- At the same time we wrapped up our Wonkathon on parental choice under the Every Student Succeeds Act (ESSA), the Washington Post’s Jay Mathews published a column on the new law’s implications for school accountability. With authority ostensibly withdrawn from the Department of Education, he wonders which measures—particularly non-academic ones—state-level officials will use to determine whether schools and districts doing right by their students. It’s a question that we originally asked in our accountability system design competition this February, yielding novel proposals for student satisfaction questionnaires, school climate surveys, and the tracking of chronic absenteeism, among others. Mathews’s take is no less rewarding.
- Meanwhile, developments in Denver are also providing a real-time examination of issues we’ve been exploring this month in our national commentary. District officials there have unveiled a new, three-phase framework for initiating the shuttering of underperforming schools, echoing the recent debate between Fordham’s Mike Petrilli and the University of Arkansas’s Jay Greene on the utility—or futility—of relying on test data for closures. (Jay struck a deeply skeptical note on “distant authorities” using such information to overrule parental demand, while Mike was more bullish on what regulators can learn from test scores.) The Denver approach seems to exhibit both rigor and balance, using student growth data to broadly classify schools before turning to local actors like teachers and parents for a more granular view. Closure is one of the truly hot-button questions in the reform conversation, so let’s hope this method gains traction.
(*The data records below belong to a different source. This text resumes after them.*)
/-- The UART's readout. While the island runs ID, TIME, HEAD, READ and LIVE answer their data and OK, READ one record or ERR 2 for each number asked,
ERR 2 for a bad count and ERR 5 with a flash fault; every command that needs LP_CAL_EN answers ERR 3 with it low.
The mailbox. LPM_REQ_GO sets GO, and while GO reads 1 is ignored with code 0x40; REQ_DONE places the 64 bytes of the record asked for in LPM_REC
with RES 1, leaves LPM_REC with RES 2 for one not held, 3 while the island does not run and 4 with a flash fault, and sets event 10. Nothing of the
island changes.
Each of these commands is shown to complete: lpId, lpTime, lpHead, lpLive, lpRead, setTime, lpTrim, lpCal, lpOffset, lpAlert, logSec, lpKey, lpmReqGo,
reqDone. -/
def Obligations.LoupeUartAndMailbox : Prop :=
  (∀ s : State, Quiet s → s.lp.runs = true →
     let answers (l : List Emit) (t : State) : Prop := t.outs = l.reverse ++ s.outs ∧ Only [.outs] s t
     Completes .lpId s (answers [.uartData [Config.lpUid, Config.lpVer, s.lp.sealCount, b2n s.lp.key.isSome, b2n s.lp.timeValid], .uartOk]) ∧
     Completes .lpTime s (answers [.uartData [s.lp.stamp], .uartOk]) ∧
     Completes .lpHead s (answers [.uartData [s.lp.seqNew, s.lp.tail], .uartOk]) ∧
     Completes .lpLive s (answers [.uartData ((List.range 28).map fun i => tget zeroNat s.lp.live (liveKey (i / 14) (i % 14))), .uartOk]) ∧
     (∀ a n : Nat,
       (n = 0 ∨ 1024 < n → Completes (.lpRead a n) s (answers [.uartErr 2])) ∧
       (1 ≤ n → n ≤ 1024 → s.lp.flashFault = true → Completes (.lpRead a n) s (answers [.uartErr 5])) ∧
       (1 ≤ n → n ≤ 1024 → s.lp.flashFault = false →
         Completes (.lpRead a n) s (answers (((List.range n).map fun i =>
           match s.lp.find (a + i) with | some b => Emit.uartRecord b | none => .uartErr 2) ++ [.uartOk])))) ∧
     (let low (t : State) : Prop := t.outs = .uartErr 3 :: s.outs ∧ t.lp = { s.lp with calEn := false } ∧ Only [.outs, .lp] s t
      (∀ y mo d h mi sec : Nat, Completes (.setTime false y mo d h mi sec) s low) ∧ (∀ v : Int, Completes (.lpTrim false v) s low) ∧
      (∀ (k : Fin 2) (v : Int) (b : Bool), Completes (.lpCal false k v b) s low ∧ Completes (.lpOffset false k v b) s low) ∧
      (∀ q l h : Nat, Completes (.lpAlert false q l h) s low) ∧ (∀ on : Bool, Completes (.logSec false on) s low) ∧
      (∀ (ws : List Word) (b : Bool), Completes (.lpKey false ws b) s low))) ∧
  (∀ s : State, Quiet s →
     (∀ (path : Path) (v : Word),
       (s.on R.LPM_REQ_GO = false →
         Completes (.lpmReqGo path v) s (fun t =>
           t.on R.LPM_REQ_GO = true ∧ Answered s t path true [] ∧ KeysOnly s t ∧ KeyUsed s t path Pg.LPM ∧ Only [.regs, .host, .outs] s t ∧
           RegsOnly [A.LPM_REQ] s t)) ∧
       (s.on R.LPM_REQ_GO = true →
         Completes (.lpmReqGo path v) s (fun t =>
           t.on R.LPM_REQ_GO = true ∧ Answered s t path true [] ∧ KeysOnly s t ∧ KeyUsed s t path Pg.LPM ∧ Logged s t Pg.LPM 0x068 0x40 path.code 0 ∧
           Only [.regs, .elog, .host, .outs] s t ∧ RegsOnly (errAddrs Pg.LPM) s t))) ∧
     (s.on R.LPM_REQ_GO = true →
       let answers (n : Nat) (t : State) : Prop := t.on R.LPM_REQ_GO = false ∧ t.rd R.LPM_REQ_RES = n ∧ t.pend Pg.LPM 10 = true ∧ Only [.regs] s t
       let found := s.lp.find (s.getW A.LPM_REQ_SEQ).toNat
       (∀ b, s.lp.runs = true → s.lp.flashFault = false → found = some b →
         Completes .reqDone s (fun t =>
           answers 1 t ∧ (∀ i, i < 16 → t.getW (A.LPM_REC i) = BitVec.ofNat 32 (leNat ((b.drop (4 * i)).take 4))) ∧
           RegsOnly (evtAddr Pg.LPM :: A.LPM_REQ :: (List.range 16).map A.LPM_REC) s t)) ∧
       (∀ n, ((s.lp.runs = false ∧ n = 3) ∨ (s.lp.runs = true ∧ s.lp.flashFault = true ∧ n = 4) ∨
           (s.lp.runs = true ∧ s.lp.flashFault = false ∧ found = none ∧ n = 2)) →
         Completes .reqDone s (fun t => answers n t ∧ RegsOnly [evtAddr Pg.LPM, A.LPM_REQ] s t))))

/-- The UART's settings, with LP_CAL_EN high. SETTIME sets the clock and TIME_VALID and logs CLOCK_SET; TRIM, ALERT, LOGSEC and the first KEY set what
they name and log CONFIG, the key's record without any part of it; a bad argument answers ERR 2 and a second KEY or too low a supply ERR 4, and they
change nothing.
Each of these commands is shown to complete: setTime, lpTrim, lpAlert, logSec, lpKey. -/
def Obligations.LoupeSettings : Prop :=
  ∀ s : State, Quiet s → s.lp.runs = true →
    let cal := { s.lp with calEn := true }
    let refused (e : Nat) (t : State) : Prop := t.outs = .uartErr e :: s.outs ∧ t.lp = cal ∧ Only [.outs, .lp] s t
    let config (l : LpSt) (payload : Bytes) (t : State) : Prop :=
      t.outs = .uartOk :: s.outs ∧ t.lp = { l with flash := t.lp.flash, slot := t.lp.slot, seqNew := t.lp.seqNew } ∧
      (s.lp.flashFault = true → t.lp = l) ∧
      (s.lp.flashFault = false → 64 < s.lp.nslots → Recorded s.lp t 0x14 t.lp.eventFlags s.lp.stamp payload) ∧
      Only [.outs, .regs, .lp] s t ∧ RegsOnly [evtAddr Pg.LPM] s t
    (∀ y mo d h mi sec : Nat,
      (dateOk y mo d h mi sec = false → Completes (.setTime true y mo d h mi sec) s (refused 2)) ∧
      (dateOk y mo d h mi sec = true →
        Completes (.setTime true y mo d h mi sec) s (fun t =>
          t.outs = .uartOk :: s.outs ∧ t.lp.sec = secondsOf y mo d h mi sec ∧ t.lp.sub = 0 ∧ t.lp.timeValid = true ∧
          t.lp.iSec.n = 0 ∧ t.lp.iMin.n = 0 ∧ t.lp.iQtr.n = 0 ∧
          (s.lp.flashFault = false →
            t.lp.seqNew = s.lp.seqNew + (if s.lp.logSec = true ∧ s.lp.iSec.n ≠ 0 then 1 else 0) + (if s.lp.iMin.n ≠ 0 then 1 else 0)
              + (if s.lp.iQtr.n ≠ 0 then 1 else 0) + 1 ∧ t.pend Pg.LPM 9 = true) ∧
          (s.lp.flashFault = false → 64 < s.lp.nslots → s.lp.iSec.n = 0 → s.lp.iMin.n = 0 → s.lp.iQtr.n = 0 →
            Recorded s.lp t 0x13 t.lp.eventFlags t.lp.stamp (toLe 8 s.lp.stamp ++ toLe 8 t.lp.stamp)) ∧
          Only [.outs, .regs, .lp] s t ∧ RegsOnly [evtAddr Pg.LPM] s t))) ∧
    (∀ v : Int,
      (-20000 ≤ v → v ≤ 20000 → Completes (.lpTrim true v) s (config { cal with trim := v } (toLe 1 0 ++ toLe 4 (unsignedN 32 v)))) ∧
      (v < -20000 ∨ 20000 < v → Completes (.lpTrim true v) s (refused 2))) ∧
    (∀ q l h : Nat,
      (q ≤ 3 → l ≤ 65535 → h ≤ 65535 →
        Completes (.lpAlert true q l h) s (config { cal with qty := q, level := l, hyst := h } (toLe 1 1 ++ toLe 1 q ++ toLe 2 l ++ toLe 2 h))) ∧
      (3 < q → Completes (.lpAlert true q l h) s (refused 2))) ∧
    (∀ on : Bool, Completes (.logSec true on) s (config { cal with logSec := on } (toLe 1 2 ++ toLe 1 (b2n on)))) ∧
    (∀ (ws : List Word) (low : Bool), ws.length = 8 →
      (s.lp.key = none → low = false → Completes (.lpKey true ws low) s (config { cal with key := some ws } (toLe 1 3))) ∧
      (s.lp.key.isSome = true ∨ low = true → Completes (.lpKey true ws low) s (refused 4)))

/-- Calibration and the seal. CAL begins its 10 s with LP_CAL_EN high; CAL_DONE sets OFS to the reference level less the measured level plus the old
OFS, and OFFSET sets the value given; each raises the seal count, logs a CAL record and sets LPM event CAL. At a seal count of 255, or with too low a
supply, they answer ERR 4 and change nothing; CAL_EN_FALL abandons a calibration and changes no offset, seal or record.
Each of these commands is shown to complete: lpCal, lpOffset, calDone, calEnFall. -/
def Obligations.LoupeSeal : Prop :=
  ∀ s : State, Quiet s → s.lp.runs = true →
    let cal := { s.lp with calEn := true }
    let refused (e : Nat) (t : State) : Prop := t.outs = .uartErr e :: s.outs ∧ t.lp = cal ∧ Only [.outs, .lp] s t
    let old (k : Fin 2) : Int := if k.val = 0 then s.lp.ofs0 else s.lp.ofs1
    let accepted (k : Fin 2) (method : Nat) (v : Int) (ref meas : Nat) (t : State) : Prop :=
      t.outs = .uartOk :: s.outs ∧ (if k.val = 0 then t.lp.ofs0 else t.lp.ofs1) = v ∧
      (if k.val = 0 then t.lp.ofs1 = s.lp.ofs1 else t.lp.ofs0 = s.lp.ofs0) ∧ t.lp.sealCount = s.lp.sealCount + 1 ∧ t.lp.calMismatch = false ∧
      t.pend Pg.LPM 12 = true ∧
      (s.lp.flashFault = false → 64 < s.lp.nslots →
        Recorded s.lp t 0x12 t.lp.eventFlags s.lp.stamp
          (toLe 1 k.val ++ toLe 1 method ++ toLe 2 (unsignedN 16 (old k)) ++ toLe 2 (unsignedN 16 v) ++ toLe 2 ref ++ toLe 2 meas)) ∧
      Only [.outs, .regs, .lp] s t ∧ RegsOnly [evtAddr Pg.LPM] s t
    (∀ (k : Fin 2) (level : Int) (low : Bool),
      (s.lp.cal = none → s.lp.sealCount ≠ 255 → low = false → 0 ≤ level → level ≤ 65535 →
        Completes (.lpCal true k level low) s (fun t => t.lp = { cal with cal := some ⟨k.val, level, 0, 0⟩ } ∧ Only [.lp] s t)) ∧
      (s.lp.cal = none → (s.lp.sealCount = 255 ∨ low = true) → Completes (.lpCal true k level low) s (refused 4)) ∧
      (s.lp.cal ≠ none → Completes (.lpCal true k level low) s (refused 6))) ∧
    (∀ (k : Fin 2) (v : Int) (low : Bool), s.lp.cal = none →
      (-15000 ≤ v → v ≤ 15000 → s.lp.sealCount ≠ 255 → low = false → Completes (.lpOffset true k v low) s (accepted k 1 v 0 0)) ∧
      (v < -15000 ∨ 15000 < v → Completes (.lpOffset true k v low) s (refused 2)) ∧
      (-15000 ≤ v → v ≤ 15000 → (s.lp.sealCount = 255 ∨ low = true) → Completes (.lpOffset true k v low) s (refused 4))) ∧
    (∀ (k : Fin 2) (level : Int) (n e : Nat), s.lp.cal = some ⟨k.val, level, n, e⟩ →
      let meas := levelOf e n (old k)
      let v := level - meas + old k
      (n < 480000 → ∀ low, Completes (.calDone low) s (fun t => Only [] s t)) ∧
      (480000 ≤ n → -15000 ≤ v → v ≤ 15000 → Completes (.calDone false) s (fun t => accepted k 0 v level.toNat meas t ∧ t.lp.cal = none)) ∧
      (480000 ≤ n → Completes (.calDone true) s (fun t =>
        t.outs = .uartErr 4 :: s.outs ∧ t.lp = { s.lp with cal := none } ∧ Only [.outs, .lp] s t))) ∧
    Completes .calEnFall s (fun t => t.lp = { s.lp with calEn := false, cal := none } ∧ Only [.lp] s t)

/-! Chapter 16: supplies, reset, boot and modes. -/

/-- Resets. Power-on, and a rail sample at its reset level, leave everything at its reset value but the fuses and the Loupe, with PWR_RST_CAUSE 0
and 1. RESET_N low for 1 µs, a host device reset and a function level reset keep the error log, shared memory, both banks, the packet buffer, the
ERR_COUNT fields outside ETH and BR and the ageing model, and put every register without a kept field at its reset value; hen memories are zero.
Each of these commands is shown to complete: powerOnReset, brownOut, resetN, functionLevelReset, device. -/
def Obligations.Resets : Prop :=
  ∀ s : State, Quiet s →
    let low : List Emit := if s.twin.drive then .drive false :: s.outs else s.outs
    let cold (cause : Nat) (posA ioa : Bool) (t : State) : Prop :=
      t.rd R.PWR_RST_CAUSE_CAUSE = cause ∧ RegsOnly [A.PWR_RST_CAUSE] State.reset t ∧ t.outs = low ∧ t.lp = s.lp ∧ t.pending = s.pending ∧
      t.pwr = { State.reset.pwr with fuseHash := s.pwr.fuseHash, posA := posA, ioa3v3 := ioa } ∧
      Only [.pending, .outs, .free, .regs, .pwr, .lp] State.reset t
    let warm (cause : Nat) (posA : Bool) (t : State) : Prop :=
      t.mode = State.reset.mode ∧ t.tl = 0 ∧ t.rd R.PWR_RST_CAUSE_CAUSE = cause ∧ t.lp = s.lp ∧ t.pending = s.pending ∧
      t.pwr = { State.reset.pwr with fuseHash := s.pwr.fuseHash, posA := posA, ioa3v3 := s.pwr.ioa3v3 } ∧
      t.elog = s.elog ∧ t.elogSeq = s.elogSeq ∧ t.shm = s.shm ∧ t.active = s.active ∧ t.latent = s.latent ∧ t.fab.pbuf = s.fab.pbuf ∧
      (∀ page, isPage page = true → (page < 0x30 ∨ 0x34 < page) → t.getW (pageAddr page 0x020) = s.getW (pageAddr page 0x020)) ∧
      (∀ a ∈ [A.HOLD_AGE_A, A.HOLD_AGE_B, A.HOLD_AGE_H], t.getW a = s.getW a) ∧
      (∀ a, keptBits a = 0 → a ≠ A.PWR_RST_CAUSE → t.getW a = resetWord a) ∧
      t.slots = State.reset.slots ∧ t.hens = State.reset.hens ∧ t.jobs = State.reset.jobs ∧ t.audio = State.reset.audio ∧ t.psm = State.reset.psm ∧
      t.twin = State.reset.twin
    (∀ posA ioa : Bool, Completes (.powerOnReset posA ioa) s (cold 0 posA ioa)) ∧
    (∀ (r : Rail) (mv : Nat),
      (mv ≤ s.railReset r → Completes (.brownOut r mv) s (cold 1 s.pwr.posA s.pwr.ioa3v3)) ∧
      (s.railReset r < mv → Completes (.brownOut r mv) s (fun t => Only [] s t))) ∧
    (∀ (n : Nat) (posA : Bool), 10 ≤ n → Completes (.resetN n posA) s (fun t => warm 2 posA t ∧ t.outs = low)) ∧
    (∀ posA : Bool, Completes (.resetN 0 posA) s (fun t => Only [] s t)) ∧
    Completes .functionLevelReset s (fun t => warm 4 s.pwr.posA t ∧ t.outs = low ∧ t.host.pcieUp = s.host.pcieUp) ∧
    (∀ path : Path, Taken s path A.PWR_RST_CMD 1 →
      (Unlocked s path Pg.PWR →
        Completes (.device path) s (fun t => warm 3 s.pwr.posA t ∧ t.outs = .response path.code true [] :: low)) ∧
      (¬Unlocked s path Pg.PWR →
        Completes (.device path) s (fun t =>
          Answered s t path true [] ∧ Logged s t Pg.PWR 0x058 0x02 path.code 1 ∧ Only [.regs, .elog, .host, .outs] s t ∧ KeysOnly s t ∧
          KeyUsed s t path Pg.PWR ∧ RegsOnly (errAddrs Pg.PWR) s t)))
- Andy Boy, the founder and CEO of Columbus Collegiate Academy (CCA), had every reason to be jaded about the prospect of opening an excellent charter school in Ohio. His career in education began as a teacher at one of the state’s enormous number of failing and under-regulated charters (its founder eventually did time for fraud). But if cynicism ever set in, his results at CCA don’t show it. Students at two of the school’s campuses—both serving overwhelmingly disadvantaged populations—have vaulted over the state averages for math and reading performance. Along the way, the program has grown quickly and dramatically: from fifty-seven pupils at its 2008 inception to six hundred today. And the best part? We’re their authorizer!